Greater Harrisburg's Community Magazine

Move In Day: First MulDer Square house sold, ready for new owners.

Harrisburg Mayor Eric Papenfuse, joined by other local officials, prepares to cut the ribbon to the first renovated house in MulDer Square.

A family on Hummel Street will get the keys to their new house today, but their path to homeownership wasn’t a typical one.

The purchase of a newly renovated home at 243 Hummel St. marks the first sale in a long-term community development project that aims to raise property values in and attract private developers to Allison Hill’s MulDer Square. Overall, more than $20 million is expected to flow into the area in the coming years.

“This is the rebirth of the MulDer Square neighborhood,” Mayor Eric Papenfuse said at a press conference this morning, just hours before the sale was scheduled to close.

Papenfuse noted that the $70,000 sales price of the home was almost twice the median value of other single-family properties in the neighborhood. He said that the buyer, a woman with two children, qualified for homeownership assistance programs through the city and Dauphin County.

The family’s mortgage will be less than $500 per month, and they will pay only $45 in property taxes each year thanks to Harrisburg’s LERTA tax abatement program.

The goal of these programs is to make homeownership affordable to low- and moderate-income families, officials said. Gary Lenker, executive director of Tri-County HDC, said that families must make at least 80 percent of the city’s median family income to qualify for HDC’s homebuyer programs. The median is currently $53,800 for a family of three, he said.

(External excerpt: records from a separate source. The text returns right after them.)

-- ==== Sys2Proof/Machine/KeypadTimers.lean ====
section
/-! DEFINITION. 45_keypad_timers.md: the key skips, the keypress wait and the timer transfers. -/

namespace Sys2Proof.Machine

/-- SKP Vx (R202). -/
def execSkp (x : Reg) (s : State) : Answer :=
  match s.keyLine x with
  | some pressed => .next (s.skipIf pressed).advance
  | none => raise (.keyIndexOutOfRange s.pc (encode (.skp x)) (s.getV x)) s

/-- SKNP Vx (R203). -/
def execSknp (x : Reg) (s : State) : Answer :=
  match s.keyLine x with
  | some pressed => .next (s.skipIf (!pressed)).advance
  | none => raise (.keyIndexOutOfRange s.pc (encode (.sknp x)) (s.getV x)) s

/-- LD Vx, DT (R204). -/
def execLdFromDt (x : Reg) (s : State) : Answer := .next (s.setV x s.dt).advance

/-- LD Vx, K: sets the latch; pc moves past it now and V[x] is written at capture (R205). -/
def execLdK (x : Reg) (s : State) : Answer := .next ({ s with latch := true, latchDest := x } : State).advance

/-- LD DT, Vx (R206). -/
def execLdDt (x : Reg) (s : State) : Answer := .next ({ s with dt := s.getV x } : State).advance

/-- LD ST, Vx (R207). -/
def execLdSt (x : Reg) (s : State) : Answer := .next ({ s with st := s.getV x } : State).advance

end Sys2Proof.Machine
end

Lenker and Papenfuse said that the Hummel Street property was dilapidated when it was acquired by Tri-County HDC, but not as severely blighted as other parcels on the street. Tri-County HDC gut-renovated the four-bedroom, 1.5-bath home and plans to give the same treatment to three more single-family units on the street this year.

Tri-County has also demolished blighted properties, including five fire-ravaged townhomes. The organization expects to level that empty lot and prime it as a site for future building.

Papenfuse said that filling in vacant lots and rehabilitating existing structures will “change the fundamental perception of the neighborhood.” In time, he also hopes that a more robust real estate market will draw private developers into the neighborhood.

“In a few years, this should be a wonderful neighborhood in which to live and walk to work,” Papenfuse said.

Residents, for their part, are happy to see visible change to the neighborhood.

“It makes us feel good that we’re seeing the progress of our efforts,” said Shirley Blanton, a Tri-County HDC board member who lives on Berryhill Street.

The investments in MulDer Square are part of a multi-partner community development project that began in 2016. That year, PennDOT made $14 million in improvements to the Mulberry Street Bridge, which connects Mulberry Street in Allison Hill to 4th street in downtown Harrisburg.

In addition to the city and Tri-County HDC, the Harrisburg Housing Authority, Brethren Housing Corp., Harrisburg Redevelopment Authority, Tri-County Community Action and Capital Region Water have all pledged to rehabilitate properties and infrastructure in the neighborhood.